5. Миддлтон П.Дж., Александр Р.М., Шимански М.Т. Тяжелый миозит во время выздоровления от гриппа.Ланцет 1970; 2: 533-5.

6. D’Silva D, Hewagama S, Hoherty R, Korman T, Buttery J. Melting

Muscles: Novel h2N1 Influenza A Associated Rhabdomyolysis. Pediatr

Infect Dis J 2009;28:1138-9.

7. Carrillo-Esper R, Ornelas-Arroyo S, Pérez-Bustos E, Sanchez-Zuniga J,

Uribe-Esquivel M. Рабдомиолиз и острая почечная недостаточность у человека

Инфекция, опосредованная гриппом A h2N1. Gac Med Mex 2009;145:519‑21.

8. Агьеман П., Дюппенталер А., Хайнингер У., Эби К.Гриппозный

миозит у детей. Инфекция 2004;32:199-203.

9. Davis LE, Kornfeld M. Экспериментальный вирусный миозит гриппа B. J Neurol

Sci 2001;187:61-7.

10. Оба К., Нишихара А., Окамура К., Аджиро Ю., Ямагути Ю., Окадзаки К. и др.

Два случая острого миозита, связанного с вирусной инфекцией гриппа А

у пожилых людей. J Nippon Med Sch 2000;67:126-9.

11. Йошино М., Судзуки С., Адачи К., Фукаяма М., Инамацу Т.Высокая

заболеваемость острым миозитом с инфекцией вирусом гриппа типа А у

пожилых людей. Интерн Мед 2000;39:431-2.

12. Центры по контролю и профилактике заболеваний. Вспышка вирусной инфекции свиного происхождения

гриппа A (h2N1)–Мексика, март–апрель 2009 г. Morb

Mortal Wkly Rep 2009;58:467-70.

13. Патель М., Деннис А., Флаттер С., Хан З. Пандемия (h2N1) 2009

гриппа. Бр Дж. Анаст 2010; 104:128–42.

14.Чан М. Мир сейчас в начале пандемии гриппа 2009 г. 2009 г.

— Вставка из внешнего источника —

-- ==== Sys2Proof/Machine/Ops.lean ====
section
/-! DEFINITION. The named operations over the device: geometry, tiles and their shares, windows, events, traps and their
entry, and the issue of one instruction. -/

namespace Sys2Proof.Machine

/-! ### Geometry and agents (R9, R10) -/

/-- Keys of the tiles and cores that exist. -/
def validKey (t : Nat) : Bool :=
  decide (t < 512) || (decide (1024 ≤ t) && decide (t < 1056)) || (decide (2048 ≤ t) && decide (t < 2082)) || decide (t = 3072)
def isReflex (t : Nat) : Bool := decide (1024 ≤ t) && decide (t < 1056)
/-- A translation core or the system core (R19, R66). -/
def isCore (t : Nat) : Bool := decide (2048 ≤ t)
def isSystem (t : Nat) : Bool := decide (t = 3072)
/-- The bay of a tile: reasoning 0–31, reflex 32–33 (R10). -/
def bayOf (t : Nat) : Nat :=
  if t < 512 then (t / 32 / 4) * 8 + t % 32 / 4
  else if isReflex t then 32 + (t - 1024) % 8 / 4
  else t - 2048
/-- The bay tile index (R10). -/
def bayIdx (t : Nat) : Nat :=
  if t < 512 then (t / 32 % 4) * 4 + t % 32 % 4 else ((t - 1024) / 8 % 4) * 4 + (t - 1024) % 8 % 4
/-- The tile of a bay with the given bay tile index (R10). -/
def bayTile (bay i : Nat) : Nat :=
  if bay < 32 then (bay / 8 * 4 + i / 4) * 32 + bay % 8 * 4 + i % 4
  else 1024 + (i / 4) * 8 + (bay - 32) * 4 + i % 4

def State.tile (s : State) (t : Nat) : Tile := (s.tiles.get? t).getD {}
def State.setTile (s : State) (t : Nat) (x : Tile) : State := { s with tiles := s.tiles.set t x }
def State.modTile (s : State) (t : Nat) (f : Tile → Tile) : State := s.setTile t (f (s.tile t))
def State.bay (s : State) (b : Nat) : Bay := (s.bays.get? b).getD {}
def State.setBay (s : State) (b : Nat) (x : Bay) : State := { s with bays := s.bays.set b x }
def State.modBay (s : State) (b : Nat) (f : Bay → Bay) : State := s.setBay b (f (s.bay b))
/-- A buffer's header at reset and after a change of size: the slot number stands in it (R136). -/
def nullHeader (slot : Nat) : Rec512 := BitVec.ofNat 512 (slot % 2 ^ 12 * 2 ^ 148)
def TSlot.blank (slot : Nat) : TSlot := { bufs := Vector.replicate 4 { hdr := nullHeader slot } }
def State.slotT (s : State) (n : Nat) : TSlot := (s.slots.get? n).getD (TSlot.blank n)
def State.setSlotT (s : State) (n : Nat) (x : TSlot) : State := { s with slots := s.slots.set n x }
def State.fn (s : State) (f : Nat) : Fn := s.fns.get (Fin.ofNat 16 f)
def State.modFn (s : State) (f : Nat) (g : Fn → Fn) : State :=
  { s with fns := s.fns.set (f % 16) (g (s.fn f)) (Nat.mod_lt _ (by decide)) }
def State.modSys (s : State) (g : Sys → Sys) : State := { s with sys := g s.sys }
def State.modPart (s : State) (pid : Nat) (g : Part → Part) : State :=
  match s.parts.get? pid with
  | some p => { s with parts := s.parts.set pid (g p) }
  | none => s

/-- Device time k cycles from now, a 64-bit count of nanoseconds: a cycle is 5/6 ns; time that an exchange has set back stands still until the count
has passed it (R5, R6). -/
def State.dtimeIn (s : State) (k : Nat) : Nat := max ((s.dtimeBase + (s.cycle + k) * 5 / 6) % 2 ^ 64) s.dtimeHold
def State.dtime (s : State) : Nat := s.dtimeIn 0

/-! ### Contexts, halves, activations -/

def Ctx.slot (c : Ctx) (h : Bool) : Slot := if h then c.s1 else c.s0
def Ctx.setSlot (c : Ctx) (h : Bool) (x : Slot) : Ctx := if h then { c with s1 := x } else { c with s0 := x }
def Tile.ctx (t : Tile) (c : Fin 8) : Ctx := t.ctxs.get c
def Tile.setCtx (t : Tile) (c : Fin 8) (x : Ctx) : Tile := { t with ctxs := t.ctxs.set c.val x c.isLt }
/-- The current slot of a context (R161). -/
def State.slotAt (s : State) (t : Nat) (c : Fin 8) : Slot := let x := (s.tile t).ctx c; x.slot x.cur
def State.setSlotAt (s : State) (t : Nat) (c : Fin 8) (x : Slot) : State :=
  s.modTile t fun tl => let k := tl.ctx c; tl.setCtx c (k.setSlot k.cur x)
def State.modSlotAt (s : State) (t : Nat) (c : Fin 8) (f : Slot → Slot) : State := s.setSlotAt t c (f (s.slotAt t c))
/-- The slot, half and activation that `exec` acts for. -/
def State.slot (s : State) : Slot := s.slotAt s.cur s.ctx
def State.setSlot (s : State) (x : Slot) : State := s.setSlotAt s.cur s.ctx x
def State.half (s : State) : Half := s.slot.half
def State.setHalf (s : State) (h : Half) : State := s.setSlot { s.slot with half := h }
def State.modHalf (s : State) (f : Half → Half) : State := s.setHalf (f s.half)
def State.act (s : State) : Act := s.slot.act
def State.modAct (s : State) (f : Act → Act) : State := s.setSlot { s.slot with act := f s.slot.act }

11 июня 2009 г. [Веб-сайт Всемирной организации здравоохранения]. Доступно по адресу: http://

www.who.int/mediacentre/news/statements/2009/h2n1_pandemic_

Phase6_200

/en/index.html [Последний доступ 18 февраля 2010 г.].

15. ЮТА-2009-2010 Еженедельный обзор сезона гриппа 26 мая 2010 г. [Юта

Департамент здравоохранения — веб-сайт h2N1] Доступно по адресу: http://health.

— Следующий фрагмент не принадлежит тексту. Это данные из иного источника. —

-- ==== Sys2Proof/Machine/Matrix.lean ====
section
/-! DEFINITION. The matrix engine: command words, queues, what a command computes, and the instructions of major 30 (R250 to R280). -/

namespace Sys2Proof.Machine

/-! ### Lanes, windows and rows (R251, R253, R269) -/

/-- Lanes of an engine half, and the physical lane of its local lane 0. -/
def State.lanes (s : State) (t : Nat) (i : Fin 3) : Nat := if i ≠ 2 ∧ (s.tile t).split then 32 else 64
def State.laneBase (s : State) (t : Nat) (i : Fin 3) : Nat := if i = 0 ∧ (s.tile t).split then 32 else 0
/-- Bytes of a K-step of B: 16 KiB, or 8 KiB on a half (R261). -/
def State.stepBytes (s : State) (t : Nat) (i : Fin 3) : Nat := s.lanes t i * 256
/-- The B-store window (R269). -/
def State.bWindow (s : State) (t : Nat) (i : Fin 3) : Nat :=
  if i = 2 then 0x80000
  else if isReflex t then 0x200000
  else
    let full := if s.armed t then 0x380000 else 0x400000
    if (s.tile t).split then full / 2 else full
/-- The whole-tile offset of a window offset (R251, R269). -/
def State.bOffset (s : State) (t : Nat) (i : Fin 3) (o : Nat) : Nat :=
  if i = 2 then 0x380000 + o
  else if (s.tile t).split then
    let lane := o / 64 % 32 + s.laneBase t i
    let sb := o / 2048 * 64 + o % 64
    sb / 64 * 4096 + lane * 64 + sb % 64
  else o
def State.bKey (s : State) (t : Nat) (i : Fin 3) (o : Nat) : Nat := bstoreKey t (s.bOffset t i o)
/-- Byte q of local lane j of the step at a window offset (R251). -/
def State.bByte (s : State) (t : Nat) (i : Fin 3) (base j q : Nat) : Nat :=
  s.bKey t i (base + q / 64 * (64 * s.lanes t i) + j * 64 + q % 64)
def rowLimit (i : Fin 3) : Nat := if i = 2 then 32 else 128
/-- The physical row of a row of an engine half (R269). -/
def physRow (i : Fin 3) (r : Nat) : Nat := if i = 2 then 128 + r else r
def State.accKeyOf (s : State) (t : Nat) (i : Fin 3) (r j : Nat) : Nat := accKey t (physRow i r) (s.laneBase t i + j)
def State.accGet (s : State) (t : Nat) (i : Fin 3) (r j : Nat) : Nat := leNat (s.mem.bytes (s.accKeyOf t i r j) 4)
def State.accSet (s : State) (t : Nat) (i : Fin 3) (r j v : Nat) : State :=
  ({ s with mem := s.mem.write (s.accKeyOf t i r j) (leBytes 4 v) }).mark [s.accKeyOf t i r j / 256]
def Engine.rowPoison (e : Engine) (r : Nat) : Bool := e.accPoison.getLsbD r
def Engine.setRowPoison (e : Engine) (r : Nat) (b : Bool) : Engine :=
  { e with accPoison := if b then e.accPoison ||| (1#160 <<< r) else e.accPoison &&& ~~~ (1#160 <<< r) }

/-- A landing into the B-store clears the latch buffers whose step it overlaps (R252). -/
def Engine.clearLatch (e : Engine) (o n ks : Nat) : Engine :=
  let hurt (l : Option (Nat × Nat)) : Bool := l.any fun x => decide (x.2 < o + n) && decide (o < x.2 + ks)
  { e with
    latch0 := if hurt e.latch0 then none else e.latch0
    latchB0 := if hurt e.latch0 then [] else e.latchB0
    latch1 := if hurt e.latch1 then none else e.latch1
    latchB1 := if hurt e.latch1 then [] else e.latchB1 }
/-- Both buffers become invalid (R254, R418). -/
def Engine.dropLatches (e : Engine) : Engine := { e with latch0 := none, latchB0 := [], latch1 := none, latchB1 := [] }
/-- The valid buffer that carries a step's tag: false for buffer 0, true for buffer 1 (R252). -/
def Engine.latchHit (e : Engine) (tag : Nat × Nat) : Option Bool :=
  if e.latch0 = some tag then some false else if e.latch1 = some tag then some true else none
def Engine.latchBytes (e : Engine) (b : Bool) : List Byte := if b then e.latchB1 else e.latchB0
def Engine.latchFill (e : Engine) (b : Bool) (tag : Nat × Nat) (bs : List Byte) : Engine :=
  if b then { e with latch1 := some tag, latchB1 := bs } else { e with latch0 := some tag, latchB0 := bs }
/-- The step at a window offset as the B-store holds it: the 256 bytes of each lane in turn (R251, R252). -/
def State.stepAt (s : State) (t : Nat) (i : Fin 3) (base : Nat) : List Byte :=
  (List.range (s.lanes t i)).flatMap fun j => (List.range 256).map fun q => s.mem.get (s.bByte t i base j q)
/-- A latch load fills one buffer (R252, R266). -/
def State.latchLoad (s : State) (t : Nat) (i : Fin 3) (b : Bool) (tag : Nat × Nat) : State :=
  s.modEngine t i fun e => e.latchFill b tag (s.stepAt t i tag.2)
/-- The buffer that serves a step: the one that it hits, else the one that the step before it does not use, loaded with it; a first step that
does not hit loads buffer 0 (R252, R265; the last DEDUCED, log 71). -/
def State.latchStep (s : State) (t : Nat) (i : Fin 3) (prev : Option Bool) (tag : Nat × Nat) : State × Bool :=
  match ((s.tile t).engine i).latchHit tag with
  | some b => (s, b)
  | none => let b := (prev.map fun x => !x).getD false; (s.latchLoad t i b tag, b)
/-- The steps of a command as its latch buffers serve them, from step k on, and the buffer that the last one uses (R252, R265, R266). -/
def State.latchSteps (s : State) (t : Nat) (i : Fin 3) (tenant base : Nat) : Nat → Nat → Option Bool → State × List (List Byte) × Option Bool
  | 0, _, prev => (s, [], prev)
  | n + 1, k, prev =>
    let r := s.latchStep t i prev (tenant, base + k * s.stepBytes t i)
    let rest := r.1.latchSteps t i tenant base n (k + 1) (some r.2)
    (rest.1, ((r.1.tile t).engine i).latchBytes r.2 :: rest.2.1, rest.2.2)

/-! ### Command words (R259 to R262, R266 to R268, R271) -/

def afmtFp (c : Nat) : Option Fmt := if c = 6 then some f16 else if c = 7 then some bf16 else none
/-- Format pairs of R250. -/
def pairOk (afmt bfmt : Nat) : Bool :=
  (afmt = 2 && (bfmt = 2 || (9 ≤ bfmt && bfmt ≤ 15))) || (afmt = 6 && bfmt = 6) || (afmt = 7 && bfmt = 7)
def bfmtOk (c : Nat) : Bool := c = 2 || c = 6 || c = 7 || (9 ≤ c && c ≤ 15)
/-- Elements of a K-step and its scale groups (R250). -/
def kElems (afmt : Nat) : Nat := if afmt = 2 then 256 else 128
def kGroups (afmt : Nat) : Nat := if afmt = 2 then 2 else 1

/-- The fields of a shape word (R261). -/
def shM (b : Word) : Nat := wfield b 6 0 + 1
def shAcc0 (b : Word) : Nat := wfield b 15 8
def shNk (b : Word) : Nat := wfield b 27 16 + 1
def shAfmt (b : Word) : Nat := wfield b 31 28
def shBfmt (b : Word) : Nat := wfield b 35 32
def shAdd (b : Word) : Bool := b.getLsbD 36
def shRagged (b : Word) : Bool := b.getLsbD 37
def shGsb (b : Word) : Bool := b.getLsbD 38
def shSat (b : Word) : Bool := b.getLsbD 39
def shGs (b : Word) : Nat := wfield b 59 40
def shLayout (b : Word) : Nat := wfield b 62 60
def opBbase (a : Word) : Nat := wfield a 61 40
def opAstride (a : Word) : Nat := wfield a 39 20
def opAbase (a : Word) : Nat := wfield a 19 0

/-- The row offset that a command issued now will find: the last mx.cfg ahead of it (R264, R268). -/
def Engine.rowoffAhead (e : Engine) : Nat :=
  match ((e.queue ++ e.entering).filter fun c => decide (c.sub = 7)).getLast? with
  | some c => wfield c.a 28 20
  | none => e.rowoff

/-- The limits of an mx form that depend only on its words and on the holding (R98, R259). -/
def State.mxWordsOk (s : State) (t : Nat) (i : Fin 3) (sub : Nat) (a b : Word) : Bool :=
  let lim := rowLimit i
  let ks := s.stepBytes t i
  let g := s.lanes t i * 64
  let mma (layoutOk : Bool) : Bool :=
    layoutOk && decide (wfield a 63 62 = 0) && decide (opBbase a % g = 0) && decide (opAstride a % 256 = 0)
      && decide (opAbase a % 256 = 0) && !b.getLsbD 63 && !b.getLsbD 7 && decide (shGs b % 64 = 0)
      && pairOk (shAfmt b) (shBfmt b) && decide (shAcc0 b + shM b ≤ lim) && decide (opBbase a + shNk b * ks ≤ s.bWindow t i)
  let rows := onlyBits b [(15, 8), (6, 0)] && decide (shAcc0 b + shM b ≤ lim)
  match sub with
  | 0 => onlyBits a [(21, 0)] && decide (wfield a 21 0 % g = 0) && decide (wfield a 21 0 + ks ≤ s.bWindow t i) && decide (b = 0#64)
  | 1 => mma (decide (shLayout b = 0))
  | 2 => rows && decide (a = 0#64)
  | 3 => onlyBits a [(47, 47), (45, 0)] && decide (opAstride a % 64 = 0) && decide (opAbase a % 64 = 0)
      && onlyBits b [(27, 20), (17, 8), (6, 0)] && decide (wfield b 27 25 ≤ 4) && [0, 2, 4, 6, 7, 8].contains (wfield b 23 20)
      && decide (shAcc0 b + shM b ≤ lim) && !(a.getLsbD 47 && decide (wfield b 23 20 = 0))
      && !(a.getLsbD 47 && (s.tile t).split && (decide (32 ≤ wfield a 45 40) != decide (i = 1)))
  | 4 => onlyBits a [(39, 0)] && decide (opAstride a % 256 = 0) && decide (opAbase a % 256 = 0) && rows
  | 5 => mma (decide (shLayout b ≠ 0))
  | 7 => onlyBits a [(47, 32), (28, 0)] && decide (wfield a 19 0 % 64 = 0) && decide (b = 0#64)
  | _ => false

/-- The limits that depend on the engine and on the tile the command runs on: the rows of the slot map, and its window (R98, R264, R268). -/
def State.mxLimitsOk (s : State) (t : Nat) (i : Fin 3) (sub : Nat) (a b : Word) : Bool :=
  match sub with
  | 1 => !shRagged b || decide (((s.tile t).engine i).rowoffAhead + shM b ≤ 512)
  | 5 => !shRagged b || decide (((s.tile t).engine i).rowoffAhead + shM b ≤ 512)
  | 7 => (s.checkWindow t i 0#32 (wfield a 19 0) 2112 .load).isNone
  | _ => true

def osize (ofmt : Nat) : Nat := if ofmt = 0 ∨ ofmt = 8 then 4 else if ofmt = 2 then 1 else 2
/-- The scratchpad extents that a command reads or writes: address, bytes, and how they are checked (R261, R267, R271). -/
def State.mxExtents (s : State) (t : Nat) (i : Fin 3) (sub : Nat) (a b : Word) : List (Nat × Nat × AccKind) :=
  let c := s.lanes t i
  if sub = 1 ∨ sub = 5 then
    (opAbase a, (shNk b - 1) * opAstride a + 256 * shM b, .load) ::
      (if shGsb b then [(shGs b, 2 * shNk b * kGroups (shAfmt b) * c, .load)] else [])
  else if sub = 3 then [(opAbase a, (shM b - 1) * opAstride a + c * osize (wfield b 23 20), .engineWrite)]
  else if sub = 4 then [(opAbase a, (shM b - 1) * opAstride a + 4 * c, .load)]
  else []
/-- The first extent that fails, with its reason. -/
def State.mxExtentFault (s : State) (t : Nat) (i : Fin 3) (sub : Nat) (a b : Word) : Option (Nat × Nat) :=
  (s.mxExtents t i sub a b).findSome? fun x => (s.checkWindow t i 0#32 x.1 x.2.1 x.2.2).map fun r => (x.1, r)

/-- The prefixes of mx.mma and mx.bay, and of mx.rd (R262, R271). -/
def mmaPfx (p : BitVec 16) : Bool :=
  (decide (pfxFmt p = 0) || bfmtOk (pfxFmt p)) && decide (pfxRnd p = 0) && (decide (pfxGs p = 0) || decide (pfxGs p = 2))
def rdPfx (p : BitVec 16) : Bool := [0, 2, 4, 6, 7, 8].contains (pfxFmt p) && decide (pfxGs p = 0)
def setField (w : Word) (hi lo v : Nat) : Word := BitVec.ofNat 64 (setBits w.toNat hi lo v)
def mmaShape (p : BitVec 16) (b : Word) : Word :=
  let b1 := if pfxFmt p = 0 then b else setField b 35 32 (pfxFmt p)
  let b2 := if pfxSat p then setField b1 39 39 1 else b1
  if pfxGs p = 2 then setField b2 38 38 1 else b2
def rdShape (p : BitVec 16) (b : Word) : Word :=
  let b1 := if pfxFmt p = 0 then b else setField b 23 20 (pfxFmt p)
  let b2 := if pfxSat p then setField b1 24 24 1 else b1
  if pfxRnd p = 0 then b2 else setField b2 27 25 (pfxRnd p)

/-! ### Issue of a local command (R255, R259) -/

/-- A local command waits at issue while its half's queue is full; it enters two cycles later (R255). -/
def mxIssue (sub : Nat) (notify : Bool) (ch : Nat) (a b b0 : Word) : Exec Unit := do
  let s ← get
  requireOperand (s.mxWordsOk s.cur s.share sub a b && s.mxLimitsOk s.cur s.share sub a b)
  match s.mxExtentFault s.cur s.share sub a b with
  | some (ea, r) => spadFault ea 0 r
  | none => pure ()
  let e := (s.tile s.cur).engine s.share
  waitUntil (decide (e.queue.length + e.entering.length < 8))
  let id ← freshId
  let md := if wfield b 27 25 = 0 then RMode.ofBits s.half.frnd else RMode.ofBits (BitVec.ofNat 2 (wfield b 27 25 - 1))
  let cmd : MxCmd := {
    uid := id, sub := sub, a := a, b := b, b0 := b0, notify := if notify then some ch else none, tenant := s.act.tenant,
    launch := s.act.launch, pid := s.act.pid, act := s.act.id, prio := s.act.prio, mode := md, core := s.tileWord.toNat % 1024,
    fork := some (s.cur, s.ctx, id) }
  update fun s => s.modEngine s.cur s.share fun e => { e with entering := e.entering ++ [cmd] }
/-- With notify clear, the channel bits are 0 (R259). -/
def chanIllegal (notify : Bool) (c : BitVec 6) : Bool := !notify && decide (c ≠ 0#6)

def execMxLdb (a : Reg) : Meaning :=
  issue { srcs := [a] } (do let x ← rd a; mxIssue 0 false 0 x 0#64 0#64; pure .next)
def execMxMma (notify : Bool) (c : BitVec 6) (b a : Reg) : Meaning :=
  issue { srcs := [a, b], pfx := mmaPfx, illegal := chanIllegal notify c } do
    let x ← rd a
    let y ← rd b
    let s ← get
    mxIssue 1 notify c.toNat x (mmaShape s.half.pfx y) y
    pure .next
def execMxZero (notify : Bool) (c : BitVec 6) (b : Reg) : Meaning :=
  issue { srcs := [b], illegal := chanIllegal notify c } (do let y ← rd b; mxIssue 2 notify c.toNat 0#64 y y; pure .next)
def execMxRd (notify : Bool) (c : BitVec 6) (b a : Reg) : Meaning :=
  issue { srcs := [a, b], pfx := rdPfx, illegal := chanIllegal notify c } do
    let x ← rd a
    let y ← rd b
    let s ← get
    mxIssue 3 notify c.toNat x (rdShape s.half.pfx y) y
    pure .next
def execMxLdacc (notify : Bool) (c : BitVec 6) (b a : Reg) : Meaning :=
  issue { srcs := [a, b], illegal := chanIllegal notify c } do
    let x ← rd a
    let y ← rd b
    mxIssue 4 notify c.toNat x y y
    pure .next
def execMxCfg (a : Reg) : Meaning :=
  issue { srcs := [a] } (do let x ← rd a; mxIssue 7 false 0 x 0#64 0#64; pure .next)
/-- mx.bay is buffered and needs the whole bay; a seizing handler has none (R278, R280, R378). -/
def execMxBay (notify : Bool) (c : BitVec 6) (b a : Reg) : Meaning :=
  issue { srcs := [a, b], pfx := mmaPfx, illegal := chanIllegal notify c } do
    let x ← rd a
    let y ← rd b
    let s ← get
    let sh := mmaShape s.half.pfx y
    requireOperand (s.mxWordsOk s.cur s.share 5 x sh && s.mxLimitsOk s.cur s.share 5 x sh
      && decide (((s.tile s.cur).share s.share).bayMask = 0xFFFF#16) && decide (s.share ≠ 2))
    match s.mxExtentFault s.cur s.share 5 x sh with
    | some (ea, r) => spadFault ea 0 r
    | none => pure ()
    checkOut 64
    let id ← freshId
    appendOut 64 (.bay {
      uid := id, sub := 5, a := x, b := sh, b0 := y, notify := if notify then some c.toNat else none,
      tenant := s.act.tenant, launch := s.act.launch, pid := s.act.pid, prio := s.act.prio, core := s.tileWord.toNat % 1024,
      fork := some (s.cur, s.ctx, id) })
    pure .next
/-- Local commands of an activation that have not completed (R258). -/
def State.mxPending (s : State) (t : Nat) (act : Nat) : Bool :=
  (s.tile t).engines.toList.any fun e => (e.queue ++ e.entering).any fun c => decide (c.act = act)
/-- The engine status word (R276). -/
def Engine.status (e : Engine) : Word :=
  BitVec.ofNat 64 (e.flags.toNat + (match e.origin with | some o => 256 + o.toNat * 1024 | none => 0))
def execMxStat (b a : Reg) : Meaning :=
  issueValue { srcs := [b], dsts := [a] } a do
    let x ← rd b
    requireOperand (onlyBits x [(0, 0)])
    let s ← get
    waitUntil (!s.mxPending s.cur s.act.id) .engine
    if x = 1#64 then update fun s => s.modEngine s.cur s.share fun e => { e with flags := 0#5, origin := none }
    pure ((s.tile s.cur).engine s.share).status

Очертания патологии — очаговый миозит

Fibroblastic / myofibroblastic

Фокус myositis



Последний автор Обновление: 1 июля 2012 г.

Последнее обновление персонала: 30 марта 2021


9002-2022, авторские права: 2002-2022 гг., Патологии.com, Inc.

Поиск в PubMed: Очаговый миозит [название]


Просмотров страниц в 2021 году: 1,620

Просмотров страниц в 2022 году на сегодняшний день: 616

Цитировать эту страницу: Арора К. Очаговый миозит. Сайт PathologyOutlines.com. https://www.pathologyoutlines.com/topic/softtissuefocalmyositis.html. По состоянию на 22 апреля 2022 г.

Определение / общее

  • Воспалительное состояние скелетных мышц с дегенерацией и регенерацией, воспалительными клетками и фиброзом
  • Не является диагнозом ВОЗ

Эпидемиология

  • Средний возраст 41 год, диапазон от 7 до 94 лет

Клинические признаки

  • Обычно здоровые пациенты без травм в анамнезе
  • Развивается в течение нескольких недель до локализованного болезненного отека мягких тканей, обычно нижних конечностей
  • Единичный, самокупирующийся, может быть связан с денервацией
  • Может быть связано со статинами (Int J Cardiol 2009;133:e33, Cleve Clin J Med 2011;78:393)

Лечение

  • Обычно нет; спонтанно регрессирует

Общее описание

  • Бледный, плохо очерченный
  • В среднем 4 см, диапазон 1–20 см

Микроскопическое (гистологическое) описание

  • Дегенерация и регенерация мышечных волокон, связанные с интерстициальным воспалением и фиброзом
  • Также очаговые нейрогенные изменения
  • Иногда заметные эозинофилы
  • В случаях с выраженным воспалением обнаруживаются В-клетки или CD123+ дендритные плазматические клетки

Микроскопические (гистологические) изображения

Описание цитологии

  • Воспалительные клетки, скелетные мышечные волокна с дегенеративными и регенеративными изменениями, фиброзная ткань (Acta Cytol 2005;49:653)

Молекулярное/цитогенетическое описание

  • Отсутствие В- или Т-клеточной перегруппировки
Back to top .

Добавить комментарий

Ваш адрес email не будет опубликован.